- Born: Margaret Dunlop 30 September 1914
- Died: 6 October 1982 (aged 68)
- Known for: Conservationist and archaeologist

= Margaret Davies (conservationist) =

English conservationist and archaeologist

Margaret Davies (née Dunlop; 30 September 1914 – 6 October 1982) was an English conservationist and archaeologist. She was the first chair of the Welsh Committee of the Countryside Commission, was also president of the Cardiff Naturalists Club and on the Council of the National Museum of Wales.

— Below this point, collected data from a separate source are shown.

-- ==== Sys2Proof/Machine/Matrix.lean ====
section
/-!
DEFINITION. Matrix instructions and the matrix array (R85, R192-R207). An operation performs whole where it starts, once
no earlier operation that has not started touches its tiles, and lets its lock bits go where it finishes.
-/
namespace Sys2Proof.Machine

/-! ## Slots (R192, R193) -/

def CoreCtx.slotOf (l : CoreCtx) (p : Nat) : MxaSlot := AMap.get MxaSlot.empty l.slots p
def CoreCtx.setSlot (l : CoreCtx) (p : Nat) (v : MxaSlot) : CoreCtx := { l with slots := AMap.put l.slots p v }
/-- The plane a slot name is bound to (R192). -/
def Strand.planeOf (st : Strand) (slot : Bool) : Nat := (st.hold.mxs[slot.toNat]?).getD 0

/-- The weight format a latched type stands for; 0x0 is f32. -/
def mxTy (t : Ty) : Ty := tyOr t .f32

/-- The pairs of R194. -/
def mxPair (wt st : Ty) : Bool :=
  let s := mxTy st
  match mxTy wt with
  | .f32 => s == .f32
  | .bf16 => s == .bf16
  | .f16 => s == .f16
  | .e4m3 | .e5m2 => s == .e4m3 || s == .e5m2
  | .i8 => s == .i8
  | .lut4 => s == .lut4
  | .bpn => s == .i8 || s == .lut4
  | _ => false

/-- An integer pair: i8, lut4 and bpn weights (R85, R194). -/
def mxIsInt (wt : Ty) : Bool :=
  match mxTy wt with
  | .i8 | .lut4 | .bpn => true
  | _ => false

/-! ## What the array computes (R85, R195) -/

/-- Element j of a row of integer weights or stream elements. -/
def mxInt (t : Ty) (k : Nat) (lut : BitVec 128) (r : Row) (j : Nat) : Int :=
  match t with
  | .bpn => bpnVal r k j
  | .lut4 => lutEntry lut (elem r 4 j)
  | _ => sval 8 (elem r 8 j)

/-- Element j of a row of floating weights or stream elements, under the captured FZ. -/
def mxNum (t : Ty) (c : Word) (r : Row) (j : Nat) : Num := readF (fmtOf (mxTy t)) c (elem r (fmtOf (mxTy t)).w j)

/-- MxaElement for floating types: sixteen steps, each rounded (R85). -/
def mxaFloat (c : Word) (acc : Nat) (ps : List (Num × Num)) : Nat × FFlags :=
  ps.foldl (fun (a : Nat × FFlags) p =>
    let (v, fl) := rounded (fmtOf .f32) c (numFma (fctlMode c) p.1 p.2 (readF (fmtOf .f32) c a.1))
    (v, a.2 ||| fl)) (acc, 0)

/-- MxaElement for integer types: exact, then wrapped at 32 bits (R85). -/
def mxaInt (acc : Nat) (ps : List (Int × Int)) : Nat :=
  wrap 32 (ps.foldl (fun a p => a + p.1 * p.2) (sval 32 acc))

/-- A result row of a stream (R204): acc is the accumulator row. -/
def mxaRow (o : MxaOp) (w : Nat → Row) (acc a : Row) : Row × FFlags :=
  let ks := List.range 16
  let es := (List.range 16).map (fun j =>
    if mxIsInt o.wty then
      (mxaInt (elem acc 32 j) (ks.map (fun k => (mxInt o.ty 0 o.lut a k, mxInt o.wty o.wk o.lut (w k) j))), (0 : FFlags))
    else mxaFloat o.fctl (elem acc 32 j) (ks.map (fun k => (mxNum o.ty o.fctl a k, mxNum o.wty o.fctl (w k) j))))
  (rowOf 32 (es.map (·.1)), es.foldl (fun x e => x ||| e.2) 0)

/-- A row of mrd (R205): the layout of the latched format, zero beyond; i8 values for bpn. -/
def mrdRow (o : MxaOp) (r : Row) : Row :=
  match mxTy o.wty with
  | .bpn => rowOf 8 ((List.range 16).map (fun j => wrap 8 (bpnVal r o.wk j)))
  | .lut4 => BitVec.ofNat 512 (r.toNat % 2 ^ 64)
  | t => BitVec.ofNat 512 (r.toNat % 2 ^ (16 * t.tileWidth))

/-! ## Issue (R203-R206) -/

/-- An operation enters the queue in issue order (R196). -/
def State.mxaIssue (s : State) (w : Who) (o : MxaOp) : State :=
  s.setLive w.core { s.live w.core with queue := (s.live w.core).queue ++ [o] }

/-- The number of the next operation: above every one in the array. -/
def CoreCtx.mxaSeq (l : CoreCtx) : Nat := 1 + (l.held.map (·.seq)).foldl max ((l.queue.map (·.seq)).foldl max 0)

/-- An operation with what it captures at issue (R73, R97, R204). -/
def State.mxaOp (s : State) (w : Who) (kind : MxaKind) (slot : Bool) (ty : Ty) (k : Nat) : MxaOp :=
  let st := s.strand w
  let p := st.planeOf slot
  let sl := (s.live w.core).slotOf p
  { seq := (s.live w.core).mxaSeq, kind := kind, plane := p, slot := slot.toNat, strand := w.strand, birth := st.birth, job := st.job,
    pc := st.pc, d := none, a := none, c := none,
    ty := ty, k := k, wty := sl.ty, wk := sl.k,
    rows := BitVec.ofNat 16 ((List.range 16).foldl (fun x i => if st.rowActive i then x + 2 ^ i else x) 0),
    fctl := st.fctl, lut := (s.live w.core).lut, started := false }

/-- The tag of a tile cleared at issue (R92). -/
def State.clearTag (s : State) (w : Who) (t : Tile) : State :=
  match (s.strand w).poolTile t with
  | some pt => s.setLive w.core ((s.live w.core).setTag pt 0)
  | none => s

def execMldw (f : Form) (ty : Ty) (k : BitVec 4) (slot : Bool) (a : Tile) (s : State) : Host.Outcome State Fault Refusal :=
  let feat : List Opnd := if ty = .bpn then [.feat 0] else if ty = .lut4 then [.feat 1] else []
  runInstr f (feat ++ [.slot slot, .tname a, .mxq]) (fun s w =>
    let p := (s.strand w).planeOf slot
    let o := { s.mxaOp w .ldw slot ty k.toNat with a := (s.strand w).poolTile a }
    let l := s.live w.core
    let s1 := s.setLive w.core (l.setSlot p { l.slotOf p with loaded := true, ty := ty, k := k.toNat })
    done (s1.mxaIssue w o) 48) s

def execMstrm (f : Form) (ty : Ty) (slot : Bool) (d a : Tile) (c : Option Tile) (s : State) :
    Host.Outcome State Fault Refusal :=
  let w := s.cur
  let sl := (s.live w.core).slotOf ((s.strand w).planeOf slot)
  let feat : List Opnd := (if ty = .lut4 then [.feat 1] else []) ++
    (if sl.loaded && sl.ty == .bpn then [.feat 0] else [])
  let acc : List Opnd := match c with
    | some t => [.tname t]
    | none => []
  runInstr f (feat ++ acc ++ [.slot slot, .tname d, .tname a, .mxq] ++ shapeOps ++ fctlOps (!mxIsInt ty)) (fun s w =>
    let st := s.strand w
    let sl := (s.live w.core).slotOf (st.planeOf slot)
    if !sl.loaded || !mxPair sl.ty ty then .error .illop
    else
      let o := { s.mxaOp w .strm slot ty 0 with
        d := st.poolTile d, a := st.poolTile a, c := c.bind st.poolTile }
      done ((s.clearTag w d).mxaIssue w o) 96) s

def execMrd (f : Form) (slot : Bool) (d : Tile) (s : State) : Host.Outcome State Fault Refusal :=
  runInstr f [.slot slot, .tname d, .mxq] (fun s w =>
    if !((s.live w.core).slotOf ((s.strand w).planeOf slot)).loaded then .error .illop
    else
      let o := { s.mxaOp w .rd slot .i64 0 with d := (s.strand w).poolTile d }
      done ((s.clearTag w d).mxaIssue w o) 48) s

def execMclr (f : Form) (slot : Bool) (s : State) : Host.Outcome State Fault Refusal :=
  runInstr f [.slot slot, .mxq] (fun s w =>
    let p := (s.strand w).planeOf slot
    let o := s.mxaOp w .clr slot .i64 0
    let l := s.live w.core
    let s1 := s.setLive w.core (l.setSlot p { l.slotOf p with loaded := false, ty := .i64, k := 0 })
    done (s1.mxaIssue w o) 16) s

/-! ## Start and finish (R196-R199) -/

/-- The load unit's operations. -/
def MxaOp.loads (o : MxaOp) : Bool := o.kind != .strm

/-- Tiles an operation reads, and the one it writes. -/
def MxaOp.readsTile (o : MxaOp) (t : Nat) : Bool := o.a == some t || o.c == some t
def MxaOp.clash (e o : MxaOp) : Bool :=
  (match e.d with | some t => o.readsTile t || o.d == some t | none => false) ||
  (match o.d with | some t => e.readsTile t | none => false)

/-- Operation n of the queue may start (R196, R197). -/
def mxaMayStart (q : List MxaOp) (n : Nat) : Bool :=
  match q[n]? with
  | none => false
  | some o =>
    let earlier := q.take n
    !o.started &&
    (if o.loads then
      q.all (fun e => !(e.loads && e.started)) && earlier.all (fun e => e.plane != o.plane)
    else
      earlier.all (fun e => !(e.loads && e.plane == o.plane)) && earlier.all (fun e => e.loads || e.started)) &&
    earlier.all (fun e => e.started || !e.clash o)

/-- The plane that an operation reads, or a row of one of its source tiles, has an uncorrectable error (R200). -/
def CoreCtx.planeBad (l : CoreCtx) (o : MxaOp) : Bool := l.perr.contains (.plane o.plane)
def CoreCtx.rowBad (l : CoreCtx) (o : MxaOp) (i : Nat) : Bool :=
  l.perr.any (fun e => match e with
    | .tile t r => o.readsTile t && r == i
    | _ => false)

/-- Errors of the core's storage that a write of it whole has ended (R407). -/
def CoreCtx.mend (l : CoreCtx) (es : List PErr) : CoreCtx := { l with perr := l.perr.filter (fun e => !es.contains e) }

/-- What has come of an operation: the rows it completed, its flags, and whether it met an error. -/
structure MxaEnd where
  rows  : Nat
  flags : FFlags
  bad   : Bool

/-- A load of weights (R203): every weight is zero once a row that it reads is in error: its bits are zero, also in the formats where
zero bits are the code of another value (DESIGN CHOICE, assumption 84). -/
def CoreCtx.mxaLoad (l : CoreCtx) (o : MxaOp) : CoreCtx × MxaEnd :=
  let bad := (List.range 16).any (l.rowBad o)
  let ws := (List.range 16).map (fun k => (k, match o.a with | some t => l.tileRow t k | none => 0))
  ((l.setSlot o.plane { l.slotOf o.plane with weights := if bad then [] else ws }).mend [.plane o.plane], ⟨0, 0, bad⟩)

/-- A read back (R205). The spec does not say what it leaves in a tile once the slot is in error: every row keeps its value
(DESIGN CHOICE, assumption 56). -/
def CoreCtx.mxaBack (l : CoreCtx) (o : MxaOp) : CoreCtx × MxaEnd :=
  match o.d with
  | some t =>
    if l.planeBad o then (l, ⟨0, 0, true⟩)
    else
      let ws := (l.slotOf o.plane).weights
      ((l.setRows t 0 ((List.range 16).map (fun k => mrdRow o (AMap.get 0 ws k)))).mend ((List.range 16).map (.tile t)), ⟨16, 0, false⟩)
  | none => (l, ⟨0, 0, false⟩)

/-- The active rows of a stream in ascending order, up to the first that reads an error: the rows before it are written (R204,
R207). -/
def CoreCtx.mxaRows (o : MxaOp) (t : Nat) (x : CoreCtx × MxaEnd) (i : Nat) : CoreCtx × MxaEnd :=
  if !o.rows.getLsbD i || x.2.bad then x
  else if x.1.planeBad o || x.1.rowBad o i then (x.1, { x.2 with bad := true })
  else
    let acc := match o.c with | some c => x.1.tileRow c i | none => 0
    let a := match o.a with | some a => x.1.tileRow a i | none => 0
    let (r, fl) := mxaRow o (AMap.get 0 (x.1.slotOf o.plane).weights) acc a
    ((x.1.setTileRow t i r).mend [.tile t i], { x.2 with rows := x.2.rows + 1, flags := x.2.flags ||| fl })

/-- The effect of an operation on the slots and tiles (R203-R206). -/
def CoreCtx.mxaPerform (l : CoreCtx) (o : MxaOp) : CoreCtx × MxaEnd :=
  match o.kind with
  | .ldw => l.mxaLoad o
  | .clr => ((l.setSlot o.plane { l.slotOf o.plane with weights := [] }).mend [.plane o.plane], ⟨0, 0, false⟩)
  | .rd => l.mxaBack o
  | .strm =>
    match o.d with
    | some t => (List.range 16).foldl (CoreCtx.mxaRows o t) (l, ⟨0, 0, false⟩)
    | none => (l, ⟨0, 0, false⟩)

/-- A record put at its place in issue order (R207). -/
def insHeld (h : MxaHeld) : List MxaHeld → List MxaHeld
  | [] => [h]
  | e :: t => if e.seq < h.seq then e :: insHeld h t else h :: e :: t

/-- The strand that issued an operation runs still: flags of an exited one are discarded (R133, R200). -/
def CoreCtx.issuer (l : CoreCtx) (o : MxaOp) : Bool := (l.strand o.strand).birth == o.birth && (l.strand o.strand).run == .running

/-- Operation n starts and performs; what it leaves for mwait is held (R99, R200). A stream with no active row finishes at once
(R199). The spec names kind 8 and the active rows for a stream; the error of an mldw or mrd has kind 8 and 16 rows too (DESIGN
CHOICE, assumption 56). -/
def CoreCtx.mxaStart (l : CoreCtx) (n : Nat) : CoreCtx :=
  match l.queue[n]? with
  | none => l
  | some o =>
    if !mxaMayStart l.queue n then l
    else
      let (l1, e) := l.mxaPerform o
      let active := (List.range 16).foldl (fun x i => if o.rows.getLsbD i then x + 1 else x) 0
      let fl := if l.issuer o then e.flags else 0
      let rec_ : MxaHeld := { seq := o.seq, strand := o.strand, birth := o.birth, job := o.job, slot := o.slot, flags := fl, fctl := o.fctl,
                              err := if e.bad then some (o.pc, e.rows, if o.kind = .strm then active else 16) else none }
      { l1 with
        queue := if o.kind = .strm ∧ o.rows = 0 then l1.queue.eraseIdx n else l1.queue.set n { o with started := true }
        held := if fl = 0 ∧ !e.bad then l1.held else insHeld rec_ l1.held }

/-- Operation n may finish: it has started, and the stream unit writes its results in order (R196). -/
def mxaMayFinish (q : List MxaOp) (n : Nat) : Bool :=
  match q[n]? with
  | none => false
  | some o => o.started && (o.loads || (q.take n).all (fun e => e.loads))

/-- The operations of a strand within a cover (R207): 0 all, 1 slot 0, 2 slot 1. Those of a strand that had the place before are
none of them (R200). -/
def State.inCover (s : State) (w : Who) (cover strand birth slot : Nat) : Bool :=
  strand == w.strand && birth == (s.strand w).birth && (cover == 0 || slot + 1 == cover)

/-- mwait with its covered operations finished (R207). The address of the operation in error stands in VA: R207 names no field for it
(DESIGN CHOICE, assumption 69). -/
def State.collect (s : State) (w : Who) (cover : Nat) : Except Trap State :=
  let l := s.live w.core
  let mine (h : MxaHeld) : Bool := s.inCover w cover h.strand h.birth h.slot
  match l.held.find? (fun h => mine h && h.err.isSome) with
  | some h =>
    match h.err with
    | some (pc, rows, act) =>
      .error { code := .ecc, cause := 30, va := pc, kind := 8, prog1 := BitVec.ofNat 64 rows,
               prog2 := BitVec.ofNat 64 act }
    | none => .ok s
  | none =>
    let fl := (l.held.filter mine).foldl (fun x h => x ||| h.flags) (0 : FFlags)
    if l.held.any (fun h => mine h && h.flags &&& fctlTraps h.fctl != 0) then .error { code := .fpe, info := fl.toNat }
    else .ok ((s.setLive w.core { l with held := l.held.filter (fun h => !mine h) }).raise w fl)

/-- What a trap of mwait takes out of the array: the first error, or every held flag of the cover (R207). -/
def State.collected (s : State) (w : Who) (cover : Nat) : State :=
  let l := s.live w.core
  let mine (h : MxaHeld) : Bool := s.inCover w cover h.strand h.birth h.slot
  match l.held.findIdx? (fun h => mine h && h.err.isSome) with
  | some i => s.setLive w.core { l with held := l.held.set i { l.held.getD i ⟨0, 0, 0, none, 0, 0, 0, none⟩ with err := none } }
  | none => s.setLive w.core { l with held := l.held.filter (fun h => !mine h) }

/-- A covered operation has not finished. -/
def State.mxaBusy (s : State) (w : Who) (cover : Nat) : Bool :=
  (s.live w.core).queue.any (fun o => s.inCover w cover o.strand o.birth o.slot)

/-- The end of mwait: it retires, or traps with what it collected discarded from the array. -/
def State.mwaitDone (s : State) (w : Who) (cover len : Nat) : Host.Outcome State Fault Refusal :=
  let pc := (s.strand w).pc
  match s.collect w cover with
  | .error t => (s.collected w cover).takeTrap w t pc (pc + BitVec.ofNat 64 len)
  | .ok s1 => .next (s1.finish w len 1)

/-- mwait (R207): it waits for the operations of its cover, then collects. -/
def execMwait (f : Form) (cover : BitVec 2) (s : State) : Host.Outcome State Fault Refusal :=
  let w := s.cur
  if (s.strand w).guard f && !s.mxaBusy w cover.toNat &&
      !(f.pg != 0 && (s.live w.core).perr.contains (.pred w.strand)) then
    issued w (s.mwaitDone w cover.toNat (lenBytes f.len))
  else
    runInstr f [] (fun s w =>
      .ok (.hold (s.waiting w { mkWait .mwait false (lenBytes f.len) 1 with obj := BitVec.ofNat 64 cover.toNat }))) s

end Sys2Proof.Machine
end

== Early life and education ==
Davies was born in Bury, Lancashire in 1914. She attended Bury Grammar School and subsequently Manchester University, where she read Archeology. She wrote her MA thesis on "The distribution of Bronze Age objects and implements in France, with special reference to British and more distant connections". She worked on Bronze Age sites in France and investigated megalithic monuments in the Irish Sea and North Channel coastlands for her Ph.D. dissertation, "The megalithic monuments of the coastlands of the Irish Sea and North Channel" that was published in the Antiquaries Journal.

== Career ==
She became involved in natural history and was a competent field botanist. She was concerned with nature conservancy, and served on the National Parks Commission, the Countryside Commission (including as chair of the Welsh Committee), Pembrokeshire Coast National Park Planning Committee and the Milford Haven Conservancy Board. Other fields of interest were the shieling, the farming communities in Wales, Celtic field systems, the drovers, the English and Welsh languages, plants and animals

She was on the editorial board of Collins's New Naturalist series and revised H.J. Fleur's Natural History of Man in Britain. She edited the Guide to the Brecon Beacons National Park. She was made a Commander of the Order of the British Empire (CBE) in 1973.

== Personal life ==
She married Elwyn Davies, later chief inspector for the Welsh Education Office, in 1940. After World War II ended, she and her husband moved to Cardiff.

She died at Wittybush hospital on 6 October 1982.

== Legacy ==
The Times recorded in her obituary that, as an English woman, she had been accepted by the Welsh "in a way few non-natives are".

At her funeral it was stated that she "gave much in a quiet and unobtrusive way."